Issue (i): Whether sales made to a domestic 100% export-oriented undertaking qualified for deduction under section 10B of the Income-tax Act, 1961 as deemed exports.
Analysis: Section 10B(3) requires that the sale proceeds of exported articles or software be received in, or brought into, India in convertible foreign exchange within the prescribed time.
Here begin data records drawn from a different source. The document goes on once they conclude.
-- ==== Sys2Proof/Machine/Mallet.lean ====
section
/-! DEFINITION. Mallet: channel states, start, diagnostics, shutdown and retry (14_mallet_amplifiers.md R325, R330 to R337,
R341, R344 to R346). -/

namespace Sys2Proof.Machine

open Sys2Proof

/-- Change the Mallet part of the state. -/
def State.onMlt (s : State) (f : Mallet → Mallet) : State := { s with mlt := f s.mlt }

/-- Channel `c`. -/
def State.chan (s : State) (c : Nat) : MltChan := mget .init s.mlt.chan c

/-- Change channel `c`. -/
def State.onChan (s : State) (c : Nat) (f : MltChan → MltChan) : State :=
  s.onMlt fun m => { m with chan := mmod .init m.chan c f }

/-- A field of channel `c`, and its page. -/
def mFld (f : Fld) (c : Nat) : Fld := f.sh (0x1000 * c)
def mPage (c : Nat) : Nat := 0x100 + c

/-- The state of channel `c` (R330): 0 OFF, 1 DIAG, 2 ARMED, 3 RUN, 4 STOPPING, 5 SHUTDOWN, 6 LATCHED, 7 HELD. -/
def State.chState (s : State) (c : Nat) : Nat := s.fld (mFld MLT_CH_STAT_STATE c)

/-- Even channel `c` leads a bridge pair (R342). -/
def State.bridged (s : State) (c : Nat) : Bool := c % 2 == 0 && s.fld (mFld MLT_CTRL_BRIDGE c) == 1

/-- The channel whose settings and state apply to channel `c` (R342). -/
def State.lead (s : State) (c : Nat) : Nat := if c % 2 = 1 ∧ s.bridged (c - 1) then c - 1 else c

/-- The channels that share the state of channel `c`. -/
def State.pairOf (s : State) (c : Nat) : List Nat :=
  if s.bridged (s.lead c) then [s.lead c, s.lead c + 1] else [c]

/-- Mallet's island is powered and the engine past SELFTEST. -/
def State.mltOn (s : State) : Bool := s.powered 21 && s.upMode

/-- This engine decides channel states: not a standby in lockstep (R324). -/
def State.mltDecides (s : State) : Bool := !(decide (s.mode = .standby) && s.lockstep)

/-- Set bit `c` of a 64-bit mask held in two registers. -/
def State.maskBit (s : State) (lo c : Nat) (v : Bool) : State :=
  s.setFld ⟨lo + 4 * (c / 32), c % 32, c % 32⟩ (if v then 1 else 0)

/-- Unit 3 of the running commit is done once every channel it enables has left OFF and every one it disables is OFF
(R343). -/
def State.checkMltDone (s : State) : State :=
  let left := s.mlt.jEn.filter fun c =>
    if s.fld (mFld MLT_CTRL_EN c) = 1 then s.chState c == 0 else s.chState c != 0
  if s.mlt.jEn ≠ [] ∧ left = [] then (s.onMlt fun m => { m with jEn := [] }).unitDone 3 fun _ => true
  else s.onMlt fun m => { m with jEn := left }

/-- An active engine in lockstep forwards the status of channel `c` (R324). -/
def State.tellChan (s : State) (c : Nat) : State :=
  s.tell 5 c s.idx (leBytes 4 (s.rd (MLT_CH_STAT + 0x1000 * c)).toNat)

/-- It forwards the diagnostic results of channel `c` (R324). -/
def State.tellDiag (s : State) (c : Nat) : State :=
  s.tell 5 (512 + c) s.idx (leBytes 4 (s.rd (MLT_DIAG_RES + 0x1000 * c)).toNat ++
    leBytes 4 (s.rd (MLT_DIAG_R + 0x1000 * c)).toNat)

/-- Channel `c`, and its partner in a pair, enter state `st`; an active engine in lockstep forwards the decision (R324). -/
def State.setChan (s : State) (c st : Nat) : State :=
  let s := (s.pairOf c).foldl (fun s c =>
    let s := ((s.setFld (mFld MLT_CH_STAT_STATE c) st).maskBit MLT_RUN_LO c (st == 3)).maskBit MLT_LATCH_LO c (st == 6)
    let s := if st = 6 then s.evt (mPage c) 1 else s
    s.tellChan c) s
  s.checkMltDone

/-- All four gates of channel `c` and its partner go low. -/
def State.gatesLow (s : State) (c : Nat) : State := (s.pairOf c).foldl (fun s c => s.emit (.gates c [] 0)) s

/-- A running sweep of channel `c` ends with ABORTED (R341). -/
def State.abortSweep (s : State) (c : Nat) : State :=
  if (s.chan c).sweep.isSome then
    (((s.onChan c fun k => { k with sweep := none }).setFld (mFld MLT_SWP_CTRL_START c) 0).setFld
      (mFld MLT_SWP_CTRL_ABORTED c) 1).evt (mPage c) 6
  else s

/-- Channel `c` goes OFF with its gates low (R330, R337). -/
def State.chanOff (s : State) (c : Nat) : State :=
  let c := s.lead c
  let s := (s.abortSweep c).onChan c fun k => { k with
    en := false, goRun := false, waiting := false, diag := none, ramp := 0, cold := false }
  ((s.gatesLow c).setFld (mFld MLT_CH_STAT_RETRY_USED c) 0).setChan c 0

/-- Every channel is OFF with its gates low (R325, R337): what a Descent and every mode but ACTIVE and STANDBY ask. -/
def State.mltAllOff (s : State) : State :=
  (List.range 64).foldl (fun s c => if s.chState c = 0 then s else s.chanOff c) s

/-! ### Diagnostics (R332, R333) -/

/-- The result field of a test. -/
def diagFld (test c : Nat) : Fld :=
  mFld (match test with
    | 1 => MLT_DIAG_RES_SENSE
    | 2 => MLT_DIAG_RES_SCG
    | 3 => MLT_DIAG_RES_SCS
    | 4 => MLT_DIAG_RES_LOAD
    | _ => MLT_DIAG_RES_CROSS) c

/-- Channel `c` begins its tests: in batch `b`, to return to `back`, or as a retry. -/
def State.beginTests (s : State) (c b : Nat) (back : Option Nat) (retry : Bool) : State :=
  ((s.wrN (MLT_DIAG_RES + 0x1000 * c) 0).tellDiag c).onChan c fun k => { k with diag := some ⟨b, back, retry, 1, 0, false, false⟩ }

/-- Change the run of channel `c`. -/
def State.onDiag (s : State) (c : Nat) (f : DiagRun → DiagRun) : State :=
  s.onChan c fun k => { k with diag := k.diag.map f }

/-- The retry rule of R336 on a shutdown or a failed retry. -/
def State.retryRule (s : State) (c : Nat) : State :=
  if s.fld (mFld MLT_CH_STAT_RETRY_USED c) = s.fld (mFld MLT_OC_RETRIES c) then
    (s.onChan c fun k => { k with diag := none, waiting := false }).setChan c 6
  else (s.onChan c fun k => { k with diag := none, waiting := true }).tellChan c

/-- A test of channel `c` fails with `code` (R332): its remaining tests end. -/
def State.failTest (s : State) (c code : Nat) : State :=
  match (s.chan c).diag with
  | none => s
  | some d =>
    let s := ((s.setFld (diagFld d.test c) code).tellDiag c).evt (mPage c) 7
    if d.retry then s.retryRule c
    else s.onDiag c fun d => { d with failed := true, done := true }

/-- A test of channel `c` passes; after the last test of a retry the channel enters RUN at the next tick (R336). -/
def State.passTest (s : State) (c : Nat) : State :=
  match (s.chan c).diag with
  | none => s
  | some d =>
    let s := (s.setFld (diagFld d.test c) 1).tellDiag c
    if d.retry ∧ d.test = 3 then s.onChan c fun k => { k with diag := none, goRun := true }
    else s.onDiag c fun d => { d with test := d.test + 1, sub := 0, done := decide (5 ≤ d.test) }

/-- The channels of batch `b`. -/
def State.batchChans (s : State) (b : Nat) : List Nat :=
  (s.mlt.chan.filter fun e => e.2.diag.any fun d => d.batch == b && !d.retry).map fun e => e.1

/-- It is the turn of channel `c` for test 5: every channel of its batch is through test 4, and every lower one through
test 5. -/
def State.crossTurn (s : State) (c b : Nat) : Bool :=
  (s.batchChans b).all fun e => match (s.chan e).diag with
    | none => true
    | some d => d.done || (d.test == 5 && decide (c ≤ e))

/-- The LOAD test ends (R332). -/
def State.loadTest (s : State) (c : Nat) (m : DiagMeas) : State :=
  let nom := max 1 (s.fld (mFld MLT_TH_A_R_NOM c))
  let s := s.wrN (MLT_DIAG_R + 0x1000 * c) (min 0xFFFF (m.r / 10))
  if m.noCurrent ∨ nom * s.fld MLT_DIAG_CFG1_OPEN_PCT < m.r * 100 then s.failTest c 5
  else if m.r * 100 < nom * s.fld MLT_DIAG_CFG1_SHORT_PCT then s.failTest c 6
  else s.passTest c

/-- The CROSS test of channel `c` ends (R333): each watcher that has not failed before fails with it, and `c` fails against
the lowest watcher. The channels of one bridge pair do not watch each other. -/
def State.crossTest (s : State) (c b : Nat) (m : DiagMeas) : State :=
  let ws := (s.batchChans b).filter fun e => e != c && s.lead e != s.lead c && m.watchers.contains e
  match ws with
  | [] => s.passTest c
  | w :: _ =>
    let s := ws.foldl (fun s e =>
      if (s.chan e).diag.any fun d => d.failed then s
      else ((s.onDiag e fun d => { d with test := 5 }).setFld (mFld MLT_DIAG_RES_PARTNER e) c).failTest e 7) s
    (s.setFld (mFld MLT_DIAG_RES_PARTNER c) w).failTest c 7

/-- A test pulse or interval of channel `c` ends and the next runs (R332, R333, R336). -/
def State.testStep' (s : State) (c : Nat) (m : DiagMeas) : State :=
  match (s.chan c).diag with
  | none => s
  | some d =>
    if d.done then s
    else match d.test with
      | 1 => if (s.chan c).lostV || (s.chan c).lostI then s.failTest c 8 else s.passTest c
      | 2 | 3 => if d.sub = 0 then s.onDiag c fun d => { d with sub := 1 } else s.passTest c
      | 4 => if d.sub = 0 then s.onDiag c fun d => { d with sub := 1 } else s.loadTest c m
      | _ => if s.crossTurn c d.batch then s.crossTest c d.batch m else s

/-- DIAG_TEST_STEP (R332). -/
def execDiagTestStep (c : Fin 64) (meas : DiagMeas) (s : State) : Res :=
  .next (if s.mltDecides then s.testStep' c meas else s)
The benefit under section 10B is therefore linked to receipt of export proceeds in foreign exchange, and the Exim policy could not override the plain statutory condition.
Conclusion: The claim for deduction on such sales was rejected and the issue was decided against the assessee.
Issue (ii): Whether foreign exchange expenditure on insurance, travelling and communication was required to be excluded from both export turnover and total turnover for computing deduction under section 10B.
Analysis: The jurisdictional High Court's ratio was applied to hold that expenses incurred in foreign exchange of this nature must be reduced from export turnover as well as from total turnover so that the computation remains consistent.
Conclusion: The exclusion from both export turnover and total turnover was allowed in favour of the assessee.
Final Conclusion: The assessee succeeded only on the computation of turnover adjustment, while the claim treating domestic sales as eligible export turnover failed.
Ratio Decidendi: Deduction under section 10B is available only where the export proceeds are received in convertible foreign exchange, and amounts excluded from export turnover must also be excluded from total turnover for a consistent computation.